A Lucian Freud portrait of restaurateur Jeremy King, who revived the Ivy, Le Caprice and for many years ran Piccadilly institution The Wolseley, is to be sold in an auction this autumn.
Straightforwardly titled “Head of Jeremy King”, the piece is technically an unfinished work and accordingly has remained as a copper plate rather than becoming an etching, as the rest of Freud’s plates were. As such it is a one-off; the estimate for it is £250,000—£350,000.
It will go on sale at Sotheby’s on October 15, and comes from King’s personal art collection.
King and Freud shared a friendship stretching back three decades, though they became closer in the last decade of the late artist’s life. Freud would dine in The Wolseley most evenings, sometimes accompanied by the likes of Kate Moss, Frank Auerbach or David Hockney. As the pair became close, Freud invited King to sit for him; at first for a painting between 2006-07, and then for the copper plate that is being sold.
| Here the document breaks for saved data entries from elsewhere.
/-- REISSUE (R361, R478): once every tile of an aborted batch has quiesced and its packets have come back to its stage, the
dispatcher issues it again, older batches of its tiles first; an abandoned batch goes (R813). -/
def execReissue (wing batch : Nat) (s : State) : Host.Outcome State Fault Refusal :=
  .next (
    let x := s.wing wing
    let id := batchNumber wing batch
    match s.batchOf id with
    | none => s
    | some b =>
      match s.batchCfg b with
      | none => if b.aborted then s.dropBatch id else s
      | some (_, c) =>
        if !b.aborted || !b.place.tiles.all (fun i => b.quiesced.contains i) || !s.wingFree wing then s
        else if b.abandoned then (s.dropRollouts b.partition id wing).dropBatch id
        else if s.olderAborted b || s.blocked b || b.rows.any (fun r => x.rejoin id b c r == .waits) then s
        else
          let rows := b.rows.filter (fun r => x.rejoin id b c r == .ready)
          if rows.isEmpty then s.dropBatch id
          else s.reissue wing id b c rows)

/-! ### Rollouts (R478 to R481) -/

/-- R481: an epoch of a partition is resident: its number names an image slot whose image is resident. -/
def Partition.epochResident (x : Partition) (epoch : Nat) : Option Epoch :=
  (x.epochs.find? (fun e => e.number == epoch)).bind (fun e => if (x.slot e.slot).resident then some e else none)

/-- Marks the first `n` queued rollouts of a batch. -/
def markRollouts (w m epoch id : Nat) : Nat → List RolloutStart → List RolloutStart
  | _, [] => []
  | 0, l => l
  | n + 1, r :: rs =>
    if r.wing = w ∧ r.modelSlot = m ∧ r.epoch = epoch ∧ r.batch = none then
      { r with batch := some id } :: markRollouts w m epoch id n rs
    else r :: markRollouts w m epoch id (n + 1) rs

/-- ROLLOUT_BATCH (R478, R481): up to 8 queued rollouts of one model slot and epoch become a batch on tiles of the home Wing
for which no verdict batch waits; rollouts of an epoch that is no longer resident are discarded. -/
def execRolloutBatch (wing partition modelSlot : Nat) (plan : List Placement) (s : State) : Host.Outcome State Fault Refusal :=
  .next (
    let x := s.partOf partition
    let mine := fun (r : RolloutStart) => r.wing == wing && r.modelSlot == modelSlot && r.batch.isNone
    match (if s.wingFree wing then x.rollouts.find? mine else none) with
    | none => s
    | some first =>
      let same := fun (r : RolloutStart) => mine r && r.epoch == first.epoch
      match x.epochResident first.epoch with
      | none =>
        let n := (x.rollouts.filter same).length
        (s.setPart partition { x with rollouts := x.rollouts.filter (fun r => !same r) }).bumpN
          (ctrOnWing wing (Ctr.partRolloutDiscarded partition)) n
      | some e =>
        match s.slotCfg partition e.slot modelSlot, plan with
        | some c, pl :: _ =>
          if ¬ c.rollsOut ∨ plan.length ≠ c.rollout.length ∨ ¬ plan.all (fun q => s.placeOk wing partition first.epoch false q) ∨
              plan.any (fun q => q.tiles.any (fun i => s.verdictWaits i)) ∨ ¬ (s.wing wing).numberFree wing then s
          else
            let rs := (x.rollouts.filter same).take 8
            let b : Batch :=
              { partition := partition, modelSlot := modelSlot, imageSlot := e.slot, epoch := first.epoch, graph := .rollout, stage := 0
                rows := rs.map (fun r => .rollout r r.block), place := pl, stat := c.statOf first.startNt, plan := plan
                order := s.hall.batchOrder }
            let n := s.newBatch wing b
            let s := n.1.setPart partition { x with rollouts := markRollouts wing modelSlot first.epoch n.2 8 x.rollouts }
            if s.settled b c then s.sendBatch wing n.2 b c else s
        | _, _ => s)

/-- Table 12-7 behind its header. -/
def rolloutBody (st : RolloutStart) (c : RolloutCfg) (forecast : List (BitVec 16)) : Bytes :=
  let n := c.steps * c.width
  let bs := ((forecast ++ List.replicate n 0).take n).flatMap (fun (v : BitVec 16) => leBytes 2 v.toNat)
  leBytes 4 st.tag ++ leBytes 2 st.epoch ++ leBytes 1 (c.steps + 32 * b2n st.fromCommand) ++ leBytes 1 c.width ++
    leBytes 4 st.handle ++ leBytes 4 0 ++ leBytes 8 st.startNt ++ bs ++ zeroBytes (8 * ((n + 3) / 4) - 2 * n)

/-- Removes the first rollout of a batch from a queue. -/
def unqueue (w id : Nat) : List RolloutStart → List RolloutStart
  | [] => []
  | r :: rs => if r.batch = some id ∧ r.wing = w then rs else r :: unqueue w id rs

/-- ROLLOUT_RECORD (R479): the record of the first rollout of a batch whose last step has completed; the forecast values are
those that its steps left in tile memory (log entry 42). -/
def execRolloutRecord (wing batch : Nat) (s : State) : Host.Outcome State Fault Refusal :=
  .next (
    let id := batchNumber wing batch
    match s.batchOf id with
    | none => s
    | some b =>
      match s.batchCfg b, b.rows with
      | some (_, c), .rollout st _ :: rest =>
        if ¬ b.rolled ∨ ¬ s.wingFree wing then s
        else
          let p := b.partition
          let s := s.bump (ctrOnWing wing (Ctr.partRolloutCompleted p))
          let s := s.record p c.rolloutCfg.queue c.rolloutCfg.priority 5 (rolloutBody st c.rolloutCfg (b.forecast.headD []))
          let s := s.modPart p (fun x => { x with rollouts := unqueue wing id x.rollouts })
          if rest.isEmpty then s.dropBatch id else s.setBatch id { b with rows := rest, forecast := b.forecast.drop 1 }
      | _, _ => s)

end Sys2Proof.Machine
end

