-- ==== Sys2Proof/Machine/Health.lean ====
section
/-!
DEFINITION. Machine/Health.lean: the Mantel, the response to each class of error, temperature and power, and the commands of
the Health class (chapter 22).
-/
namespace Sys2Proof.Machine

/-! ### The Mantel (R800 to R804) -/

/-- Table 22-1. -/
def secSummary : Nat := 0
def secMargin : Nat := 4
def secAging : Nat := 5
def secRows : Nat := 7
def secRepair : Nat := 8
def secLanes : Nat := 9
def secEvents : Nat := 10

/-- A section of a die's Mantel. -/
def State.section_ (s : State) (die k : Nat) : MantelSec := mget {} s.health.mantel (16 * die + k)

/-- Replaces it. -/
def State.setSection (s : State) (die k : Nat) (x : MantelSec) : State :=
  { s with health := { s.health with mantel := mput s.health.mantel (16 * die + k) x } }

/-- The records of a section. -/
def State.ledger (s : State) (die k : Nat) : List (List Nat) := (s.section_ die k).data

/-- Replaces the records of a section in on-die memory. -/
def State.setLedger (s : State) (die k : Nat) (d : List (List Nat)) : State :=
  s.setSection die k { s.section_ die k with data := d }

/-- SUMMARY: power-on hours, boots and thermal cycles of a die. -/
def State.summary (s : State) (die : Nat) : Nat × Nat × Nat :=
  match s.ledger die secSummary with
  | [h, b, c] :: _ => (h, b, c)
  | _ => (0, 0, 0)

/-- Replaces them. -/
def State.setSummary (s : State) (die : Nat) (v : Nat × Nat × Nat) : State :=
  s.setLedger die secSummary ([v.1, v.2.1, v.2.2] :: (s.ledger die secSummary).tail)

/-- SUMMARY: hardware actions by kind. -/
def countAction (kind : Nat) : List (List Nat) → List (List Nat)
  | [] => [[kind, 1]]
  | [k, n] :: rest => if k = kind then [k, n + 1] :: rest else [k, n] :: countAction kind rest
  | x :: rest => x :: countAction kind rest

/-- Table 22-1, SUMMARY and EVENTS: a hardware action of a die is recorded. Kinds, in the model's own numbers: 1 row retirement,
2 tile retirement, 3 quarter withheld, 4 Landing lane sparing, 5 Wing recovery, 6 regulator fault, 7 PMBus status, 8 thermal trip. -/
def State.action (s : State) (die kind loc result : Nat) : State :=
  let ev := s.ledger die secEvents ++ [[kind, loc, s.nt, result]]
  let v := s.summary die
  (s.setLedger die secEvents (ev.drop (ev.length - 1024))).setLedger die secSummary
    ([v.1, v.2.1, v.2.2] :: countAction kind (s.ledger die secSummary).tail)

/-- Bytes cut or filled with zeros to a length. -/
def fit (n : Nat) (b : Bytes) : Bytes := (b ++ zeroBytes (n - b.length)).take n

/-- R800: the bytes of a section; the manual leaves their layout open (log entry 93). -/
def State.sectionBytes (s : State) (die k : Nat) : Bytes :=
  let d := s.ledger die k
  match k with
  | 0 => fit 64 (Config.mantelText k (die :: s.boot.serial :: d.flatten))
  | 1 => fit ((if die = 0 then 8 else 16) * 128) (Config.mantelText k [die, s.nt])
  | 2 => fit ((if die = 0 then 28 else 50) * 128) (Config.mantelText k [die, s.nt])
  | 7 => d.flatMap (fun r => fit 16 (Config.mantelText k r))
  | 8 => d.flatMap (fun r => Config.mantelText k r)
  | 9 => d.flatMap (fun r => Config.mantelText k r)
  | 10 => d.flatMap (fun r => fit 32 (Config.mantelText k r))
  | _ => Config.mantelText k [die, s.nt]

/-- R802: a write to the older of a section's two copies. -/
def MantelSec.written (x : MantelSec) : MantelSec :=
  let a := (x.copyA.map (·.1)).getD 0
  let b := (x.copyB.map (·.1)).getD 0
  if x.copyA.isNone ∨ (x.copyB.isSome ∧ a < b) then { x with copyA := some (max a b + 1, x.data), fails := 0 }
  else { x with copyB := some (max a b + 1, x.data), fails := 0 }

/-- R803: a section as a boot reads it: its newer valid copy. -/
def MantelSec.booted (x : MantelSec) : MantelSec :=
  match x.copyA, x.copyB with
  | some a, some b => { x with data := if a.1 < b.1 then b.2 else a.2, fails := 0 }
  | some a, none => { x with data := a.2, fails := 0 }
  | none, some b => { x with data := b.2, fails := 0 }
  | none, none => { x with data := [], fails := 0 }

/-- R113: an eye margin of a lane is recorded. -/
def State.noteMargin (s : State) (lane margin : Nat) : State :=
  { s with health := { s.health with
    dayMargins := mput s.health.dayMargins lane (min margin (mget margin s.health.dayMargins lane)) } }

/-- Table 22-1, LANES: the least margins of the day are taken into the section, which keeps the last 365 of a lane. -/
def State.closeMargins (s : State) : State :=
  let add := fun (d : List (List Nat)) (e : Nat × Nat) =>
    let mine := (d.filter (fun r => r.head? == some e.1)) ++ [[e.1, e.2]]
    d.filter (fun r => r.head? != some e.1) ++ mine.drop (mine.length - 365)
  let d := s.health.dayMargins.foldl add (s.ledger 0 secLanes)
  let s := s.setLedger 0 secLanes d
  { s with health := { s.health with dayMargins := [] } }

/-- MANTEL_WRITE (R802): one try of a section's write. The hourly write of SUMMARY adds the hour, the daily
write of LANES takes in the day's least margins; `alarm` says that a reading of
MARGIN or AGING has passed the bound of Table 22-2, bit 204. -/
def execMantelWrite (die sect : Nat) (ok alarm : Bool) (s : State) : Host.Outcome State Fault Refusal :=
  .next (s.whenFree (
    if decide (1 + s.wings ≤ die) || decide (10 < sect) then s
    else
      let s := if alarm && (sect == secMargin || sect == secAging) then s.setSticky 204 else s
      let v := s.summary die
      let s := if sect = secSummary then s.setSummary die (v.1 + 1, v.2.1, v.2.2) else s
      let s := if sect = secLanes && die == 0 then s.closeMargins else s
      let x := s.section_ die sect
      if ok then (s.setSection die sect x.written).bump Ctr.hallMantelWrites
      else
        let s := s.setSection die sect { x with fails := (x.fails + 1) % 3 }
        if x.fails + 1 = 3 then s.setSticky 137 else s))

/-- MANTEL_READ (R800). -/
def execMantelRead (c : CmdIn) (die sect offset : Nat) (s : State) : Host.Outcome State Fault Refusal :=
  .next (runRead 0x0803 (.mantelRead c die sect offset) c [(decide (1 + s.wings ≤ die), 0x10), (decide (10 < sect), 0x11)] s (fun _ s =>
    let b := s.sectionBytes die sect
    if b.length ≤ offset then fail stNotFound else okReply ((b.drop offset).take c.replyLen)))

/-! ### The 1 ms intervals of NT (R113 to R116, R536, R544) -/

/-- R114: the corrected codewords of a 1 ms interval exceed the lane's threshold, a number in 10^6 codewords; a 212.5 Gb/s lane
carries 39,062.5 codewords of RS(544,514) in 1 ms (log entry 43). -/
def retuneDue (corrected threshold : Nat) : Bool := decide (threshold * 78125 < corrected * 2000000)

/-- R113 to R116: the margin of a lane that is up, its retune and the margin that the retune leaves. -/
def State.laneInterval (s : State) (n : Nat) (margins : List (Nat × Nat × Nat)) : State :=
  let x := s.lane n
  if !x.up then s.setLane n { x with corrected := 0 }
  else
    let m := (mfind margins n).getD (x.margin, x.margin)
    let s := (s.setLane n { x with corrected := 0, margin := m.1 }).noteMargin n m.1
    if retuneDue x.corrected (s.setting 0x2006 n 0) then
      let s := (s.setLane n { s.lane n with margin := m.2 }).bump (Ctr.laneRetune n)
      if m.2 < s.setting 0x2007 n 0 then s.setSticky (48 + n) else s
    else s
The work, which was started in 2008, remained in Freud’s studio at the time of the artist’s death in 2011.
Speaking of their friendship, King said: “From the moment Lucian started coming into The Caprice in the Eighties, he was always very much part of my world, but it was not until the opening of The Wolseley in 2003 that I really got to know him. It was a place he would adopt as his home over the next eight years, and he became, over time, the only person I would sit with in the restaurant except my immediate family.
“He would come up to six, sometimes seven times a week for dinner, often post-sittings, usually with a model, but never could I have dreamt that I would become one of them.”
Freud was so associated with The Wolseley — where he tended to eat moules-frites and drink his own wine, which was kept in the restaurant’s cellars — that the night after his death, a black cloth was placed over his table, with a candle lit for him. Later, an ice cream pudding, a Coupe Lucian, was named for him.
Oliver Barker, Sotheby’s Chairman of Europe, said of the work: “Freud was a social commentator as much as an artist, and it was not lost on him that King’s restaurants were the ultimate melting pots of their time, with King — the conductor at the centre of it all — being a natural subject for one of his portraits.
“Freud’s determination to continue preparing this portrait until his final days was as much a statement of his intent to remain a working artist until the very end, as it was a reflection of his wish to continue spending valuable time with his friend.”
King is presently between restaurants, after acrimoniously splitting from the Wolseley in April of this year. He expected to open a new venture in the spring of 2023.